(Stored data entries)
——————————

-- ==== Sys2Proof/Laws/State.lean ====
section
/-! SUPPORT. One lemma per field of State and update of it, so that no later proof unfolds a record
update; and what the registers hold after each update. -/

namespace Sys2Proof.Machine

variable (s : State)

/-! ### writeReg -/

@[simp] theorem State.writeReg_ieDone (r : RegIdx) (v : FieldWord) :
    (s.writeReg r v).ieDone = s.ieDone := rfl
@[simp] theorem State.writeReg_ieErr (r : RegIdx) (v : FieldWord) :
    (s.writeReg r v).ieErr = s.ieErr := rfl
@[simp] theorem State.writeReg_busy (r : RegIdx) (v : FieldWord) :
    (s.writeReg r v).busy = s.busy := rfl
@[simp] theorem State.writeReg_done (r : RegIdx) (v : FieldWord) :
    (s.writeReg r v).done = s.done := rfl
@[simp] theorem State.writeReg_err (r : RegIdx) (v : FieldWord) :
    (s.writeReg r v).err = s.err := rfl
@[simp] theorem State.writeReg_eq (r : RegIdx) (v : FieldWord) : (s.writeReg r v).eq = s.eq := rfl
@[simp] theorem State.writeReg_errCode (r : RegIdx) (v : FieldWord) :
    (s.writeReg r v).errCode = s.errCode := rfl
@[simp] theorem State.writeReg_errSrc (r : RegIdx) (v : FieldWord) :
    (s.writeReg r v).errSrc = s.errSrc := rfl
@[simp] theorem State.writeReg_errInfo (r : RegIdx) (v : FieldWord) :
    (s.writeReg r v).errInfo = s.errInfo := rfl
@[simp] theorem State.writeReg_lastCmd (r : RegIdx) (v : FieldWord) :
    (s.writeReg r v).lastCmd = s.lastCmd := rfl
@[simp] theorem State.writeReg_inFlight (r : RegIdx) (v : FieldWord) :
    (s.writeReg r v).inFlight = s.inFlight := rfl
@[simp] theorem State.writeReg_events (r : RegIdx) (v : FieldWord) :
    (s.writeReg r v).events = s.events := rfl
@[simp] theorem State.writeReg_rdata (r : RegIdx) (v : FieldWord) :
    (s.writeReg r v).rdata = s.rdata := rfl
@[simp] theorem State.writeReg_draws (r : RegIdx) (v : FieldWord) :
    (s.writeReg r v).draws = s.draws := rfl

/-! ### writeNat -/

@[simp] theorem State.writeNat_ieDone (r : RegIdx) (v : Nat) :
    (s.writeNat r v).ieDone = s.ieDone := rfl
@[simp] theorem State.writeNat_ieErr (r : RegIdx) (v : Nat) :
    (s.writeNat r v).ieErr = s.ieErr := rfl
@[simp] theorem State.writeNat_busy (r : RegIdx) (v : Nat) : (s.writeNat r v).busy = s.busy := rfl
@[simp] theorem State.writeNat_done (r : RegIdx) (v : Nat) : (s.writeNat r v).done = s.done := rfl
@[simp] theorem State.writeNat_err (r : RegIdx) (v : Nat) : (s.writeNat r v).err = s.err := rfl
@[simp] theorem State.writeNat_eq (r : RegIdx) (v : Nat) : (s.writeNat r v).eq = s.eq := rfl
@[simp] theorem State.writeNat_errCode (r : RegIdx) (v : Nat) :
    (s.writeNat r v).errCode = s.errCode := rfl
@[simp] theorem State.writeNat_errSrc (r : RegIdx) (v : Nat) :
    (s.writeNat r v).errSrc = s.errSrc := rfl
@[simp] theorem State.writeNat_errInfo (r : RegIdx) (v : Nat) :
    (s.writeNat r v).errInfo = s.errInfo := rfl
@[simp] theorem State.writeNat_lastCmd (r : RegIdx) (v : Nat) :
    (s.writeNat r v).lastCmd = s.lastCmd := rfl
@[simp] theorem State.writeNat_inFlight (r : RegIdx) (v : Nat) :
    (s.writeNat r v).inFlight = s.inFlight := rfl
@[simp] theorem State.writeNat_events (r : RegIdx) (v : Nat) :
    (s.writeNat r v).events = s.events := rfl
@[simp] theorem State.writeNat_rdata (r : RegIdx) (v : Nat) :
    (s.writeNat r v).rdata = s.rdata := rfl
@[simp] theorem State.writeNat_draws (r : RegIdx) (v : Nat) :
    (s.writeNat r v).draws = s.draws := rfl

/-! ### writePair -/

@[simp] theorem State.writePair_ieDone (r : RegIdx) (v : Nat × Nat) :
    (s.writePair r v).ieDone = s.ieDone := rfl
@[simp] theorem State.writePair_ieErr (r : RegIdx) (v : Nat × Nat) :
    (s.writePair r v).ieErr = s.ieErr := rfl
@[simp] theorem State.writePair_busy (r : RegIdx) (v : Nat × Nat) :
    (s.writePair r v).busy = s.busy := rfl
@[simp] theorem State.writePair_done (r : RegIdx) (v : Nat × Nat) :
    (s.writePair r v).done = s.done := rfl
@[simp] theorem State.writePair_err (r : RegIdx) (v : Nat × Nat) :
    (s.writePair r v).err = s.err := rfl
@[simp] theorem State.writePair_eq (r : RegIdx) (v : Nat × Nat) : (s.writePair r v).eq = s.eq := rfl
@[simp] theorem State.writePair_errCode (r : RegIdx) (v : Nat × Nat) :
    (s.writePair r v).errCode = s.errCode := rfl
@[simp] theorem State.writePair_errSrc (r : RegIdx) (v : Nat × Nat) :
    (s.writePair r v).errSrc = s.errSrc := rfl
@[simp] theorem State.writePair_errInfo (r : RegIdx) (v : Nat × Nat) :
    (s.writePair r v).errInfo = s.errInfo := rfl
@[simp] theorem State.writePair_lastCmd (r : RegIdx) (v : Nat × Nat) :
    (s.writePair r v).lastCmd = s.lastCmd := rfl
@[simp] theorem State.writePair_inFlight (r : RegIdx) (v : Nat × Nat) :
    (s.writePair r v).inFlight = s.inFlight := rfl
@[simp] theorem State.writePair_events (r : RegIdx) (v : Nat × Nat) :
    (s.writePair r v).events = s.events := rfl
@[simp] theorem State.writePair_rdata (r : RegIdx) (v : Nat × Nat) :
    (s.writePair r v).rdata = s.rdata := rfl
@[simp] theorem State.writePair_draws (r : RegIdx) (v : Nat × Nat) :
    (s.writePair r v).draws = s.draws := rfl

/-! ### writePoint -/

@[simp] theorem State.writePoint_ieDone (r : RegIdx) (q : Point) :
    (s.writePoint r q).ieDone = s.ieDone := rfl
@[simp] theorem State.writePoint_ieErr (r : RegIdx) (q : Point) :
    (s.writePoint r q).ieErr = s.ieErr := rfl
@[simp] theorem State.writePoint_busy (r : RegIdx) (q : Point) :
    (s.writePoint r q).busy = s.busy := rfl
@[simp] theorem State.writePoint_done (r : RegIdx) (q : Point) :
    (s.writePoint r q).done = s.done := rfl
@[simp] theorem State.writePoint_err (r : RegIdx) (q : Point) :
    (s.writePoint r q).err = s.err := rfl
@[simp] theorem State.writePoint_eq (r : RegIdx) (q : Point) : (s.writePoint r q).eq = s.eq := rfl
@[simp] theorem State.writePoint_errCode (r : RegIdx) (q : Point) :
    (s.writePoint r q).errCode = s.errCode := rfl
@[simp] theorem State.writePoint_errSrc (r : RegIdx) (q : Point) :
    (s.writePoint r q).errSrc = s.errSrc := rfl
@[simp] theorem State.writePoint_errInfo (r : RegIdx) (q : Point) :
    (s.writePoint r q).errInfo = s.errInfo := rfl
@[simp] theorem State.writePoint_lastCmd (r : RegIdx) (q : Point) :
    (s.writePoint r q).lastCmd = s.lastCmd := rfl
@[simp] theorem State.writePoint_inFlight (r : RegIdx) (q : Point) :
    (s.writePoint r q).inFlight = s.inFlight := rfl
@[simp] theorem State.writePoint_events (r : RegIdx) (q : Point) :
    (s.writePoint r q).events = s.events := rfl
@[simp] theorem State.writePoint_rdata (r : RegIdx) (q : Point) :
    (s.writePoint r q).rdata = s.rdata := rfl
@[simp] theorem State.writePoint_draws (r : RegIdx) (q : Point) :
    (s.writePoint r q).draws = s.draws := rfl

/-! ### writeEq -/

@[simp] theorem State.writeEq_f (b : Bool) : (s.writeEq b).f = s.f := rfl
@[simp] theorem State.writeEq_ieDone (b : Bool) : (s.writeEq b).ieDone = s.ieDone := rfl
@[simp] theorem State.writeEq_ieErr (b : Bool) : (s.writeEq b).ieErr = s.ieErr := rfl
@[simp] theorem State.writeEq_busy (b : Bool) : (s.writeEq b).busy = s.busy := rfl
@[simp] theorem State.writeEq_done (b : Bool) : (s.writeEq b).done = s.done := rfl
@[simp] theorem State.writeEq_err (b : Bool) : (s.writeEq b).err = s.err := rfl
@[simp] theorem State.writeEq_eq (b : Bool) : (s.writeEq b).eq = b := rfl
@[simp] theorem State.writeEq_errCode (b : Bool) : (s.writeEq b).errCode = s.errCode := rfl
@[simp] theorem State.writeEq_errSrc (b : Bool) : (s.writeEq b).errSrc = s.errSrc := rfl
@[simp] theorem State.writeEq_errInfo (b : Bool) : (s.writeEq b).errInfo = s.errInfo := rfl
@[simp] theorem State.writeEq_lastCmd (b : Bool) : (s.writeEq b).lastCmd = s.lastCmd := rfl
@[simp] theorem State.writeEq_inFlight (b : Bool) : (s.writeEq b).inFlight = s.inFlight := rfl
@[simp] theorem State.writeEq_events (b : Bool) : (s.writeEq b).events = s.events := rfl
@[simp] theorem State.writeEq_rdata (b : Bool) : (s.writeEq b).rdata = s.rdata := rfl
@[simp] theorem State.writeEq_draws (b : Bool) : (s.writeEq b).draws = s.draws := rfl

/-! ### complete -/

@[simp] theorem State.complete_f : s.complete.f = s.f := rfl
@[simp] theorem State.complete_ieDone : s.complete.ieDone = s.ieDone := rfl
@[simp] theorem State.complete_ieErr : s.complete.ieErr = s.ieErr := rfl
@[simp] theorem State.complete_busy : s.complete.busy = false := rfl
@[simp] theorem State.complete_done : s.complete.done = true := rfl
@[simp] theorem State.complete_err : s.complete.err = s.err := rfl
@[simp] theorem State.complete_eq : s.complete.eq = s.eq := rfl
@[simp] theorem State.complete_errCode : s.complete.errCode = s.errCode := rfl
@[simp] theorem State.complete_errSrc : s.complete.errSrc = s.errSrc := rfl
@[simp] theorem State.complete_errInfo : s.complete.errInfo = s.errInfo := rfl
@[simp] theorem State.complete_lastCmd : s.complete.lastCmd = s.lastCmd := rfl
@[simp] theorem State.complete_inFlight : s.complete.inFlight = none := rfl
@[simp] theorem State.complete_events : s.complete.events = s.events := rfl
@[simp] theorem State.complete_rdata : s.complete.rdata = s.rdata := rfl
@[simp] theorem State.complete_draws : s.complete.draws = s.draws := rfl

/-! ### recordError -/

@[simp] theorem State.recordError_f (e : ErrorCode) (src : Bool) (info : Word) :
    (s.recordError e src info).f = s.f := by
  unfold State.recordError; split <;> simp_all
@[simp] theorem State.recordError_ieDone (e : ErrorCode) (src : Bool) (info : Word) :
    (s.recordError e src info).ieDone = s.ieDone := by
  unfold State.recordError; split <;> simp_all
@[simp] theorem State.recordError_ieErr (e : ErrorCode) (src : Bool) (info : Word) :
    (s.recordError e src info).ieErr = s.ieErr := by
  unfold State.recordError; split <;> simp_all
@[simp] theorem State.recordError_busy (e : ErrorCode) (src : Bool) (info : Word) :
    (s.recordError e src info).busy = s.busy := by
  unfold State.recordError; split <;> simp_all
@[simp] theorem State.recordError_done (e : ErrorCode) (src : Bool) (info : Word) :
    (s.recordError e src info).done = s.done := by
  unfold State.recordError; split <;> simp_all
@[simp] theorem State.recordError_err (e : ErrorCode) (src : Bool) (info : Word) :
    (s.recordError e src info).err = true := by
  unfold State.recordError; split <;> simp_all
@[simp] theorem State.recordError_eq (e : ErrorCode) (src : Bool) (info : Word) :
    (s.recordError e src info).eq = s.eq := by
  unfold State.recordError; split <;> simp_all
@[simp] theorem State.recordError_errCode (e : ErrorCode) (src : Bool) (info : Word) :
    (s.recordError e src info).errCode = if s.err then s.errCode else e.code := by
  unfold State.recordError; split <;> simp_all
@[simp] theorem State.recordError_errSrc (e : ErrorCode) (src : Bool) (info : Word) :
    (s.recordError e src info).errSrc = if s.err then s.errSrc else src := by
  unfold State.recordError; split <;> simp_all
@[simp] theorem State.recordError_errInfo (e : ErrorCode) (src : Bool) (info : Word) :
    (s.recordError e src info).errInfo = if s.err then s.errInfo else info := by
  unfold State.recordError; split <;> simp_all
@[simp] theorem State.recordError_lastCmd (e : ErrorCode) (src : Bool) (info : Word) :
    (s.recordError e src info).lastCmd = s.lastCmd := by
  unfold State.recordError; split <;> simp_all
@[simp] theorem State.recordError_inFlight (e : ErrorCode) (src : Bool) (info : Word) :
    (s.recordError e src info).inFlight = s.inFlight := by
  unfold State.recordError; split <;> simp_all
@[simp] theorem State.recordError_events (e : ErrorCode) (src : Bool) (info : Word) :
    (s.recordError e src info).events = s.events := by
  unfold State.recordError; split <;> simp_all
@[simp] theorem State.recordError_rdata (e : ErrorCode) (src : Bool) (info : Word) :
    (s.recordError e src info).rdata = s.rdata := by
  unfold State.recordError; split <;> simp_all
@[simp] theorem State.recordError_draws (e : ErrorCode) (src : Bool) (info : Word) :
    (s.recordError e src info).draws = s.draws := by
  unfold State.recordError; split <;> simp_all

/-! ### fail -/

@[simp] theorem State.fail_f (e : ErrorCode) : (s.fail e).f = s.f := by
  simp [State.fail]
@[simp] theorem State.fail_ieDone (e : ErrorCode) : (s.fail e).ieDone = s.ieDone := by
  simp [State.fail]
@[simp] theorem State.fail_ieErr (e : ErrorCode) : (s.fail e).ieErr = s.ieErr := by
  simp [State.fail]
@[simp] theorem State.fail_busy (e : ErrorCode) : (s.fail e).busy = false := by
  simp [State.fail]
@[simp] theorem State.fail_done (e : ErrorCode) : (s.fail e).done = true := by
  simp [State.fail]
@[simp] theorem State.fail_err (e : ErrorCode) : (s.fail e).err = true := by
  simp [State.fail]
@[simp] theorem State.fail_eq (e : ErrorCode) : (s.fail e).eq = s.eq := by
  simp [State.fail]
@[simp] theorem State.fail_errCode (e : ErrorCode) :
    (s.fail e).errCode = if s.err then s.errCode else e.code := by
  simp [State.fail]
@[simp] theorem State.fail_errSrc (e : ErrorCode) :
    (s.fail e).errSrc = if s.err then s.errSrc else false := by
  simp [State.fail]
@[simp] theorem State.fail_errInfo (e : ErrorCode) :
    (s.fail e).errInfo = if s.err then s.errInfo else s.currentWord := by
  simp [State.fail]
@[simp] theorem State.fail_lastCmd (e : ErrorCode) : (s.fail e).lastCmd = s.lastCmd := by
  simp [State.fail]
@[simp] theorem State.fail_inFlight (e : ErrorCode) : (s.fail e).inFlight = none := by
  simp [State.fail]
@[simp] theorem State.fail_events (e : ErrorCode) : (s.fail e).events = s.events := by
  simp [State.fail]
@[simp] theorem State.fail_rdata (e : ErrorCode) : (s.fail e).rdata = s.rdata := by
  simp [State.fail]
@[simp] theorem State.fail_draws (e : ErrorCode) : (s.fail e).draws = s.draws := by
  simp [State.fail]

——————————

» **Exercise details**
Where the line with "(s.writeReg r v).errSrc = s.errSrc := rfl" ends, your copy should end too; please return exactly the lines from the first line of the data through it.

» **Task answer**
-- ==== Sys2Proof/Laws/State.lean ====
section
/-! SUPPORT. One lemma per field of State and update of it, so that no later proof unfolds a record
update; and what the registers hold after each update. -/

namespace Sys2Proof.Machine

variable (s : State)

/-! ### writeReg -/

@[simp] theorem State.writeReg_ieDone (r : RegIdx) (v : FieldWord) :
    (s.writeReg r v).ieDone = s.ieDone := rfl
@[simp] theorem State.writeReg_ieErr (r : RegIdx) (v : FieldWord) :
    (s.writeReg r v).ieErr = s.ieErr := rfl
@[simp] theorem State.writeReg_busy (r : RegIdx) (v : FieldWord) :
    (s.writeReg r v).busy = s.busy := rfl
@[simp] theorem State.writeReg_done (r : RegIdx) (v : FieldWord) :
    (s.writeReg r v).done = s.done := rfl
@[simp] theorem State.writeReg_err (r : RegIdx) (v : FieldWord) :
    (s.writeReg r v).err = s.err := rfl
@[simp] theorem State.writeReg_eq (r : RegIdx) (v : FieldWord) : (s.writeReg r v).eq = s.eq := rfl
@[simp] theorem State.writeReg_errCode (r : RegIdx) (v : FieldWord) :
    (s.writeReg r v).errCode = s.errCode := rfl
@[simp] theorem State.writeReg_errSrc (r : RegIdx) (v : FieldWord) :
    (s.writeReg r v).errSrc = s.errSrc := rfl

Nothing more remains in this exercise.